→ **WORK INSTRUCTIONS**:
Locate the line that contains "tau := none, rtFirst" in the entries below, then repeat it and every following line through the line that contains "def FrameCtx.liveOf (frame", exactly, and no others.

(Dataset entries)
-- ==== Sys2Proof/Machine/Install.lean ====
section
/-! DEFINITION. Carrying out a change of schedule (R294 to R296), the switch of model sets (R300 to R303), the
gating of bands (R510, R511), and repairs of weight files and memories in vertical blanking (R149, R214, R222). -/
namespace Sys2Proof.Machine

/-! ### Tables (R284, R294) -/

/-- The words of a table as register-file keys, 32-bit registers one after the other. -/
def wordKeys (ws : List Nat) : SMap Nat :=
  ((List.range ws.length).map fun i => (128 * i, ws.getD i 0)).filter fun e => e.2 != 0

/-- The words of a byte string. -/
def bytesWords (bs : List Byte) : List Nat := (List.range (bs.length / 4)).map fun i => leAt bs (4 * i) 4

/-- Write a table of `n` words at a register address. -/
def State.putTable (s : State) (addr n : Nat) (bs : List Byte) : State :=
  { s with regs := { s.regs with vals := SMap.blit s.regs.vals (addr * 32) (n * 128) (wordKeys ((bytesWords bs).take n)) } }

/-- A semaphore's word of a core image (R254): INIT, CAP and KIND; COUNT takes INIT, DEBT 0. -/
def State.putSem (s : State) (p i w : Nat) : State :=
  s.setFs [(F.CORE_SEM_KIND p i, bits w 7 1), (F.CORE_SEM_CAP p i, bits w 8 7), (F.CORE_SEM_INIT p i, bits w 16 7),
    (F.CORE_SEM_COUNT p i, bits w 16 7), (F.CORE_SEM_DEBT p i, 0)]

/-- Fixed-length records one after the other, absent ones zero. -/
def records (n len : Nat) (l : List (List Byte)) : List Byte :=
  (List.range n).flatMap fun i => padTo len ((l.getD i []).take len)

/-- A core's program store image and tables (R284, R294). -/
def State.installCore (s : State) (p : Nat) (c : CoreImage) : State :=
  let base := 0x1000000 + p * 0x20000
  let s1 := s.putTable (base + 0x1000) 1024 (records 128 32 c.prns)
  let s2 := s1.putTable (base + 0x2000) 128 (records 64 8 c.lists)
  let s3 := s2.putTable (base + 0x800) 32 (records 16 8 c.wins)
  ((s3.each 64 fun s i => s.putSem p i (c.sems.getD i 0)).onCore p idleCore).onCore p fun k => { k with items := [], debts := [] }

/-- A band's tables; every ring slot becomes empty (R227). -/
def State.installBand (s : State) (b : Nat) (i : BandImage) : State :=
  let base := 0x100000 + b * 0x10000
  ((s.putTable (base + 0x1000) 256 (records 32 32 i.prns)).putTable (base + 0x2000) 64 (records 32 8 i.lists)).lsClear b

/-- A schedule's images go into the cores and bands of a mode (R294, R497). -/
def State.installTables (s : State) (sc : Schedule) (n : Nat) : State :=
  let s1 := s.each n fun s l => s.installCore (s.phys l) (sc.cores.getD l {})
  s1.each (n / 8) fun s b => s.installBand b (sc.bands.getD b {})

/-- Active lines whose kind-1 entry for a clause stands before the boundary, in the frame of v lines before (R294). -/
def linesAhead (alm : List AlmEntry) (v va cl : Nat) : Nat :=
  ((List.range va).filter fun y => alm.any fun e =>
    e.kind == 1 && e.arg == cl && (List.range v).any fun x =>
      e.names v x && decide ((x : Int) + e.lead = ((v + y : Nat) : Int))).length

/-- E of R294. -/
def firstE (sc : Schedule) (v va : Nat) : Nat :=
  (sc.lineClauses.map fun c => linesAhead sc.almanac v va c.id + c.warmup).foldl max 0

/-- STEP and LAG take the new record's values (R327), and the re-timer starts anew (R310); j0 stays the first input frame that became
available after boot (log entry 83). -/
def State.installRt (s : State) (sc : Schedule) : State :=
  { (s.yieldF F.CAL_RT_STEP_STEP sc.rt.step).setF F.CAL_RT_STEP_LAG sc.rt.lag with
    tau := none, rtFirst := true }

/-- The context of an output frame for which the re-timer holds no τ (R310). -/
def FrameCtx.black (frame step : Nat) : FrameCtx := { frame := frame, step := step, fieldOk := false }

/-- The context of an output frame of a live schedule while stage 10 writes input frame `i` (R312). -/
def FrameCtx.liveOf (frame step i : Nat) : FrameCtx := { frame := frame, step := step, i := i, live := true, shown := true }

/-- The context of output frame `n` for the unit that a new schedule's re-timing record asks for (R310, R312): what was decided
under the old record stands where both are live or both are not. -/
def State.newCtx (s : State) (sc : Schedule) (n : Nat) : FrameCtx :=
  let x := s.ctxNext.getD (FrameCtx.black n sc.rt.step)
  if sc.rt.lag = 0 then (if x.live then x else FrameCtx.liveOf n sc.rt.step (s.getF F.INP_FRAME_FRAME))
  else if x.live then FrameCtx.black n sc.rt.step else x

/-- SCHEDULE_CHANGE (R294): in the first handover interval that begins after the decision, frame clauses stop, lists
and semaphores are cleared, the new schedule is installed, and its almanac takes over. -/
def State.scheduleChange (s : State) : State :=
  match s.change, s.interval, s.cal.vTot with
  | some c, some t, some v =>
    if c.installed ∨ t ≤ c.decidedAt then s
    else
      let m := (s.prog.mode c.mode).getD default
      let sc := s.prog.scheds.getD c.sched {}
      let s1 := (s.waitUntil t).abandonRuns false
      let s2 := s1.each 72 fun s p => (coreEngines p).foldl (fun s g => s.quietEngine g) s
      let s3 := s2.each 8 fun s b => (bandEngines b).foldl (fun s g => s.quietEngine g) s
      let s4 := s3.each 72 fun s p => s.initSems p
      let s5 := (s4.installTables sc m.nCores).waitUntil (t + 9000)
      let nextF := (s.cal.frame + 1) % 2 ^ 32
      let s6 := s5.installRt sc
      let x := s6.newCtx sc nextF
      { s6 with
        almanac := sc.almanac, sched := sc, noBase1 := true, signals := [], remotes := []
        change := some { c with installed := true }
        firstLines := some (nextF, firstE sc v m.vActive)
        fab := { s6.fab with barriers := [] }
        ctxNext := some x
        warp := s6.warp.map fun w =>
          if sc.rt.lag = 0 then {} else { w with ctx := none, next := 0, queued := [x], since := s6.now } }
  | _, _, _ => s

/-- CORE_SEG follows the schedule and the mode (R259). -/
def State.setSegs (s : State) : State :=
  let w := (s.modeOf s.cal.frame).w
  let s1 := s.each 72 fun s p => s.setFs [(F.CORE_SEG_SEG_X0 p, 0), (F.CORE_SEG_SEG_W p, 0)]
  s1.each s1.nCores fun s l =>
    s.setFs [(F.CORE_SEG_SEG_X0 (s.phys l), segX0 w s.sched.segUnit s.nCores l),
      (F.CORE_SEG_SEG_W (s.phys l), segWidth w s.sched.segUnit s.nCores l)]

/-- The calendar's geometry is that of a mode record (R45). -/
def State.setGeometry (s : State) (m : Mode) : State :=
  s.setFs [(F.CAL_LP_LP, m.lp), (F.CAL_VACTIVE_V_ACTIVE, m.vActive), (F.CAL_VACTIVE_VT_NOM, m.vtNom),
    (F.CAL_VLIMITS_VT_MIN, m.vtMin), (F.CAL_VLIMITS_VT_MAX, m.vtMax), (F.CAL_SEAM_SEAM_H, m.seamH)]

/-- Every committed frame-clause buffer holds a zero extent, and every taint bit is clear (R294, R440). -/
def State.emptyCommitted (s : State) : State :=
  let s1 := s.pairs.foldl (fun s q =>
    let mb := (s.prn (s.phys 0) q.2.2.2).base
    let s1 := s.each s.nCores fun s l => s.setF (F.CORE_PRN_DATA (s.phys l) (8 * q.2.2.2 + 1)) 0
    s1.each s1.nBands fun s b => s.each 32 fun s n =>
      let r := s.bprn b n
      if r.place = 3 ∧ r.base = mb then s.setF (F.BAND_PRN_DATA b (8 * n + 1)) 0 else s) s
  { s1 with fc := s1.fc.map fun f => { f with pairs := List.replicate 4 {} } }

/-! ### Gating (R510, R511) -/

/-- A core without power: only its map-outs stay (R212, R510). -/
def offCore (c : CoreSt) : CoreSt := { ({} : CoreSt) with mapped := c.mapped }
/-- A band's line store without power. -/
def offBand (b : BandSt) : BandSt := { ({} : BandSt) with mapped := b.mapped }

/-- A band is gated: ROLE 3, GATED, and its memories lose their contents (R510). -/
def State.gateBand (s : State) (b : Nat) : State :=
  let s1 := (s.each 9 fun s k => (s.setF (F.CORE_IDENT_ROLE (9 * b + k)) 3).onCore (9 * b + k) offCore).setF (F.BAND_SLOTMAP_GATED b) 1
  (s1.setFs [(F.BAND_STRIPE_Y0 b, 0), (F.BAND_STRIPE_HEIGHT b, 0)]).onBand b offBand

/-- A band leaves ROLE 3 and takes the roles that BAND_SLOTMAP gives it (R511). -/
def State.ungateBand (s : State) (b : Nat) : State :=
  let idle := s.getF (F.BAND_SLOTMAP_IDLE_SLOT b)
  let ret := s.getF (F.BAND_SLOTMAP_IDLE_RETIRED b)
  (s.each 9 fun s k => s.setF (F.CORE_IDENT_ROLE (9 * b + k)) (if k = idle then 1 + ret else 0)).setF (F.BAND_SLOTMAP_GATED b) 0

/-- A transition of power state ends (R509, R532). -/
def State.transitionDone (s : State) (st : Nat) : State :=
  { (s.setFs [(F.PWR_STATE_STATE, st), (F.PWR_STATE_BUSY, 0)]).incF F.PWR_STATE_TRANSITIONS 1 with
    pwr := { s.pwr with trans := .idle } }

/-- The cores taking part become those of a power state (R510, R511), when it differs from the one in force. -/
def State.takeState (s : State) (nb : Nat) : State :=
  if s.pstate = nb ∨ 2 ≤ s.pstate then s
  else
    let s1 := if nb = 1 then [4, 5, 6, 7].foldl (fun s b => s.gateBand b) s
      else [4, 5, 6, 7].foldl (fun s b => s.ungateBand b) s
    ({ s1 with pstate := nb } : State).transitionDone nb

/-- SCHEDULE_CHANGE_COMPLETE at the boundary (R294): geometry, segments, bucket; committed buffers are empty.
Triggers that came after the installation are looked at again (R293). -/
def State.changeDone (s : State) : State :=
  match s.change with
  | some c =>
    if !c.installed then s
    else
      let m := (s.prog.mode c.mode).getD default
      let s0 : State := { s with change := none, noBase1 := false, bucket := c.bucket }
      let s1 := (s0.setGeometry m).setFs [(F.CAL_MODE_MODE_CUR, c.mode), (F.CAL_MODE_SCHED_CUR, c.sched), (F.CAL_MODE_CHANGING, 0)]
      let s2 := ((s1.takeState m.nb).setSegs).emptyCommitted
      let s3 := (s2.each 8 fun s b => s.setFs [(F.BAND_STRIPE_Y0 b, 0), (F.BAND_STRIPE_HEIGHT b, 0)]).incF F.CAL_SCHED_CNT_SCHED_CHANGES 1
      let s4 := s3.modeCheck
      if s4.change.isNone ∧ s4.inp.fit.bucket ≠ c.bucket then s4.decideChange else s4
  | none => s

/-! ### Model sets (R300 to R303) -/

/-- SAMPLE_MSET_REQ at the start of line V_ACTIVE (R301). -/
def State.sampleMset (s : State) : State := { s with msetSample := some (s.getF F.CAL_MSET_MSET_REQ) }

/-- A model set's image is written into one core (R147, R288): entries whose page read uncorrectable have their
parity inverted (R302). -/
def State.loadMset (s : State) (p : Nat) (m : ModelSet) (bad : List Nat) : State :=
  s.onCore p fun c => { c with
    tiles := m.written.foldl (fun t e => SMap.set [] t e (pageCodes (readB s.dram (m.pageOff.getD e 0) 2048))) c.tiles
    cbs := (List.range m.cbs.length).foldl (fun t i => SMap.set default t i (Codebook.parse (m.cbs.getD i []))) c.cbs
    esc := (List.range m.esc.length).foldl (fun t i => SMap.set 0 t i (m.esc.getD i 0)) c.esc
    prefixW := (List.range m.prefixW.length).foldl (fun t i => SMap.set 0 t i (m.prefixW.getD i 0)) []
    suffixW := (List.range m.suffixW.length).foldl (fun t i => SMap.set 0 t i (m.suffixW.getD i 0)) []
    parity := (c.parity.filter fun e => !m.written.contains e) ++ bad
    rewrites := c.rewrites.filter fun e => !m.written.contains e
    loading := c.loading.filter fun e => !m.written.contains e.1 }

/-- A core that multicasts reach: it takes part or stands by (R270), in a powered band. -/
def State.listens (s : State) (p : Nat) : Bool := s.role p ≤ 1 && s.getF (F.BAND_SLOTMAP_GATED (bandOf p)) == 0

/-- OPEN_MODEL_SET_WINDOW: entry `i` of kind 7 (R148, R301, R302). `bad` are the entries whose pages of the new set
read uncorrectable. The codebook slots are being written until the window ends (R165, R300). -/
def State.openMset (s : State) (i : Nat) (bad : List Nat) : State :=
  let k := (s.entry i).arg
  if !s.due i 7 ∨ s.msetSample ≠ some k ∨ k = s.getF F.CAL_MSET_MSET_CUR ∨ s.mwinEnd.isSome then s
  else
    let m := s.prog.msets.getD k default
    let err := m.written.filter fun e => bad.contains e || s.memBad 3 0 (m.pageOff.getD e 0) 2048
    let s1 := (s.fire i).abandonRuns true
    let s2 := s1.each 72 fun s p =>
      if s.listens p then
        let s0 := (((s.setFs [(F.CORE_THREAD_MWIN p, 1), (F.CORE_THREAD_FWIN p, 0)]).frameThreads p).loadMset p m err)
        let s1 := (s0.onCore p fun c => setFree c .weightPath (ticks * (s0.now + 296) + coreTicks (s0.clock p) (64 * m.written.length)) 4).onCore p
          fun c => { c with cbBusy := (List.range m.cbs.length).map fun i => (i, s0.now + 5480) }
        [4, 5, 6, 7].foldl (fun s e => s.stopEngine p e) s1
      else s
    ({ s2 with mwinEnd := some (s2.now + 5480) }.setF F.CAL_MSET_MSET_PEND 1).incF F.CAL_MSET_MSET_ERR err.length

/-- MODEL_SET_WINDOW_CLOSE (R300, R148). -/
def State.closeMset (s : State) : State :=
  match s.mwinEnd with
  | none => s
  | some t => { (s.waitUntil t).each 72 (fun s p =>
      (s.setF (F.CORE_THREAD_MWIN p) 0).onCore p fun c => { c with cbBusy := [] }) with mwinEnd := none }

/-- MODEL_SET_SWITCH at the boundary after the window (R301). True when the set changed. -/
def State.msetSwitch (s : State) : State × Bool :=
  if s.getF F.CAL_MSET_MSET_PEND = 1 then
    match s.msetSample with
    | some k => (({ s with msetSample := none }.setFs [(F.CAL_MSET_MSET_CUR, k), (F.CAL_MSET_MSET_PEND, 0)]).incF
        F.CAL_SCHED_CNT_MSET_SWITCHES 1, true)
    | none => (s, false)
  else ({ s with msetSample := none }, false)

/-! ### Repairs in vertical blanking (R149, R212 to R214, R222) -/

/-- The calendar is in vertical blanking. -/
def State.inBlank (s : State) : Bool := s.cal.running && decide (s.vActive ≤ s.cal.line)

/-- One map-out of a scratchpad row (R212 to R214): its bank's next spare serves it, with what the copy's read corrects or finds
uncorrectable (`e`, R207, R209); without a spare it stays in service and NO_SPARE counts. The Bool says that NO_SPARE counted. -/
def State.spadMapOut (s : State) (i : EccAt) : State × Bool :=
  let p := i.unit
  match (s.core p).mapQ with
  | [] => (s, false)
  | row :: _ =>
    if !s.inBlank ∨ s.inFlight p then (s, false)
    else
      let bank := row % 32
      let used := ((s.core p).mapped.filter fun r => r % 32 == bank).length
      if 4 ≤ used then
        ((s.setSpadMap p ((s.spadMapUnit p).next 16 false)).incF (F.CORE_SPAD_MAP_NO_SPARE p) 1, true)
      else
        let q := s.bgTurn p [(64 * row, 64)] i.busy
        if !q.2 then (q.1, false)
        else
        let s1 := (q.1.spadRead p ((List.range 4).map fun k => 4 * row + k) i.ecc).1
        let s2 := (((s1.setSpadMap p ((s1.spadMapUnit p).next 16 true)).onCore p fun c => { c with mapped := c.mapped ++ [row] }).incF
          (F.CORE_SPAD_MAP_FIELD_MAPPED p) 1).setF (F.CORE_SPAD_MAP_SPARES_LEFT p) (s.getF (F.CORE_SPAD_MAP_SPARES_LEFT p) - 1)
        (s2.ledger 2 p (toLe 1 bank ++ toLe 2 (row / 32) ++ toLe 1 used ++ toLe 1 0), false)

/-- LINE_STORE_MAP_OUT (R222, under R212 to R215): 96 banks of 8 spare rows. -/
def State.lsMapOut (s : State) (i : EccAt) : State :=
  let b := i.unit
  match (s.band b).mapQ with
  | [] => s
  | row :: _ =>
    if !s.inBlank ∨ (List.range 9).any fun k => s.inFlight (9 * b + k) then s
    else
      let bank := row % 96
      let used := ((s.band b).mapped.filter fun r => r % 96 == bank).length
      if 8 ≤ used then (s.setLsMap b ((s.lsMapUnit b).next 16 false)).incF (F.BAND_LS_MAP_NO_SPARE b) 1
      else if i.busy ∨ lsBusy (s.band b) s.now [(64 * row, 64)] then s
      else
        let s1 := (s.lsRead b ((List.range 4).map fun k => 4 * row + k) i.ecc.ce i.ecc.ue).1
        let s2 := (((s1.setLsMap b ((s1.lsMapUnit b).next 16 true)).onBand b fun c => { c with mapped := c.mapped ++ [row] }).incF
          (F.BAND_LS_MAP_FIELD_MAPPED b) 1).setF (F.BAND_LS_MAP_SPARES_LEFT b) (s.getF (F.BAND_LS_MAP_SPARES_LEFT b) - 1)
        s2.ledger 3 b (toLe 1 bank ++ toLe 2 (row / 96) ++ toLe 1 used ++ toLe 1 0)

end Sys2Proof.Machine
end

→ **RESULT OF THE TASK**:
    tau := none, rtFirst := true }

/-- The context of an output frame for which the re-timer holds no τ (R310). -/
def FrameCtx.black (frame step : Nat) : FrameCtx := { frame := frame, step := step, fieldOk := false }

/-- The context of an output frame of a live schedule while stage 10 writes input frame `i` (R312). -/
def FrameCtx.liveOf (frame step i : Nat) : FrameCtx := { frame := frame, step := step, i := i, live := true, shown := true }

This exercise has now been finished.